The above describes the steps Coriolis takes in general terms. If you would like to know exactly how the replica deployment process works for a particular platform, please review the documentation for that specific platform

Migrations (CMaaS)

Scenario addressed: “lift-and-shift” type migrations, where the goal is to move the storage of an existing instance on the source cloud to the destination cloud and boot a new instance with identical settings

Inputs:

[optional] a mechanism available on the source platform to live-snapshot/live-backup a running instance’s storage (ex: CBT on VMWare, or Cinder-backup if replicating a VM from OpenStack). The system may optionally support guest filesystem quiescing. For the exact requirements of replica a source/destination platform, please review the documentation for that particular platform.
a name/identifier of the existing instance on the source cloud which needs migrating.

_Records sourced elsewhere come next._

-- ==== Sys2Proof/WellFormed.lean ====
section
/-! DEFINITION. What is well formed: a command word (it matches a row of the match and mask table of
30_encoding.md R83), and a call of a one-shot operation at the boundary (44_public_api.md R176, R180). The
operands of an `Instr` carry their widths in their types and every value of them is legal (R82, R85), so an
`Instr` needs no check of its own. The table stands here apart from the decoder, which follows R91. -/

namespace Sys2Proof

/-- One row of the match and mask table of R83: a word selects the row when `cw & mask = match`. -/
structure OpcodeRow where
  mnemonic : String
  pattern : CommandWord
  mask : CommandWord
  deriving DecidableEq, Repr

/-- The word `cw` selects the row (R83). -/
def OpcodeRow.selectedBy (r : OpcodeRow) (cw : CommandWord) : Bool :=
  cw &&& r.mask == r.pattern

/-- The match and mask values of R83. -/
def opcodeRows : List OpcodeRow :=
  [ ⟨"NOP",   0x00000000000000000000000000000000000000#152, 0xffffffffffffffffffffffffffffffffffffff#152⟩,
    ⟨"INIT",  0x01000000000000000000000000000000000000#152, 0xff000000000000000000000000000000000000#152⟩,
    ⟨"ABSB",  0x02000000000000000000000000000000000000#152, 0xffffffffffffffffffffffffffffffffffff00#152⟩,
    ⟨"ABSW",  0x03000000000000000000000000000000000000#152, 0xffffffffffffffffffffff0000000000000000#152⟩ ] ++
  [ ⟨"FINAL", 0x04000000000000000000000000000000000000#152, 0xffffffffffffffffffffffffffffffffffffff#152⟩,
    ⟨"RDIG",  0x05000000000000000000000000000000000000#152, 0xffffffffffffffffffffffffffffffffffffff#152⟩,
    ⟨"RDST",  0x06000000000000000000000000000000000000#152, 0xffffffffffffffffffffffffffffffffffffff#152⟩,
    ⟨"RST",   0x07000000000000000000000000000000000000#152, 0xffffffffffffffffffffffffffffffffffffff#152⟩ ]

/-- A command word is legal exactly when it matches a row of R83 (R85). -/
def CommandWord.wellFormed (cw : CommandWord) : Bool :=
  opcodeRows.any (fun r => r.selectedBy cw)

/-- A call of HASH at the boundary: the caller's key and message buffers and the two round counts it asks for
(R176). The counts are numbers here, because a caller may ask for more than the 8-bit fields can spell
(93_implementation_defined.md U5). -/
structure HashCall where
  key : List Byte
  msg : List Byte
  c : Nat
  d : Nat
  deriving DecidableEq, Repr

/-- R180: the key buffer is exactly 16 bytes long. -/
def HashCall.keyLengthOk (call : HashCall) : Bool :=
  call.key.length == 16

/-- R176, U5: the counts fit the 8-bit fields c and d. -/
def HashCall.countsOk (call : HashCall) : Bool :=
  call.c < 256 && call.d < 256

/-- A call that the boundary gives a digest (R176): both checks pass. -/
def HashCall.wellFormed (call : HashCall) : Bool :=
  call.keyLengthOk && call.countsOk

end Sys2Proof
end

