-- ==== Sys2Proof/Machine/Flags.lean ====
section
/-! DEFINITION. The core has no arithmetic flags and no condition codes (10_state.md R30). This file holds the
flag-like computations there are: the PHASE code and the STATUS word (R25, R28), the exception codes
(60_exceptions.md R210), the sticky ERR (R27), and the legality table (45_sequencer.md R191). -/

namespace Sys2Proof.Machine

/-- The 2-bit value of PHASE (R25). -/
def Phase.code : Phase → BitVec 2
  | .idle => 0#2
  | .absorbing => 1#2
  | .finalized => 2#2

/-- STATUS = `zext_64({ERR, FR, CR, LEN, 0b000000, PHASE})` (R28): ERR in bits 39:32, FR in 31:24, CR in 23:16, LEN
in 15:8, PHASE in 1:0, every other bit 0. -/
def status (s : State) : Word :=
  (s.err.setWidth 64 <<< 32) ||| (s.fr.setWidth 64 <<< 24) ||| (s.cr.setWidth 64 <<< 16) |||
    (s.len.setWidth 64 <<< 8) ||| s.phase.code.setWidth 64

/-- The code of an exception (R210). -/
def Exc.code : Exc → Byte
  | .invalidKeyLength => 1#8
  | .sequenceError => 2#8
  | .illegalCommand => 3#8

/-- The exception that a fault of the boundary reports to the caller (R180, R211). -/
def Fault.exc : Fault → Exc
  | .invalidKeyLength => .invalidKeyLength

/-- ERR after a fault of code `e`: the first code since reset is kept (R27, R217, R219). -/
def stickyErr (err e : Byte) : Byte := if err = 0#8 then e else err

/-- The legality table of R191: true is "ok", false is "SEQ". -/
def legal (i : Instr) (p : Phase) : Bool :=
  match i, p with
  | .nop, _ => true
  | .init _ _ _ _, _ => true
  | .absb _, .idle => false
  | .absb _, .absorbing => true
  | .absb _, .finalized => false
  | .absw _, .idle => false
  | .absw _, .absorbing => true
  | .absw _, .finalized => false
  | .final, .idle => false
  | .final, .absorbing => true
  | .final, .finalized => false
  | .rdig, .idle => false
  | .rdig, .absorbing => false
  | .rdig, .finalized => true
  | .rdst, _ => true
  | .rst, _ => true

end Sys2Proof.Machine
end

The instance may need explicit enabling of the live-snapshot mechanism (ex: enabling CBT on all disks if performing DRaaS for a VM from VMWare)
a set of cloud-specific parameters relating to the destination cloud (referred to as the “destination environment” in Coriolis’ API) which offer some extra options and configurability to the replication process (ex: a ‘network_map’ parameter for selecting the right network for each of the migrated instance’s NICs on the destination cloud)

Steps performed by Coriolis:

the steps performed by Coriolis during a one-off Migration are the same as performing a Replica execution and deployment
the number of sync executions is configurable so as to minimize RPO (the default number is 2, the maximum is 10)
Coriolis can optionally be instructed to power off the source VM before the final incremental execution, ensuring the consistency of the guest OS

Result: a migrated instance on the destination cloud with the same storage elements as the original instance and booted with the same configuration

Observations:

the images used by Coriolis for the temporary worker VMs (the disk copy and OSMorphing workers) can be standard cloud images already available in the destination cloud. In most cases, should the environment support user-specified metadata, they may have to have the cloud initialization tool particular to the platform in question installed (ex: cloud-init for Linux workers if migrating to OpenStack). Please review the documentation of the particular destination cloud you are migrating to for the exact specifications of the worker images
at step 6, only the written chunks of a disk are transferred to the destination cloud, making the process as fast as possible for VMs with large but mostly unused disk space
should the source and destination platforms be identical (ex: if migrating between two KVM-based OpenStack systems), the OSMorphing process is redundant and may be skipped entirely

The above describes the steps Coriolis takes in general terms. If you would like to know exactly how the migration export/import process works for a particular platform, please review the documentation for that specific platform.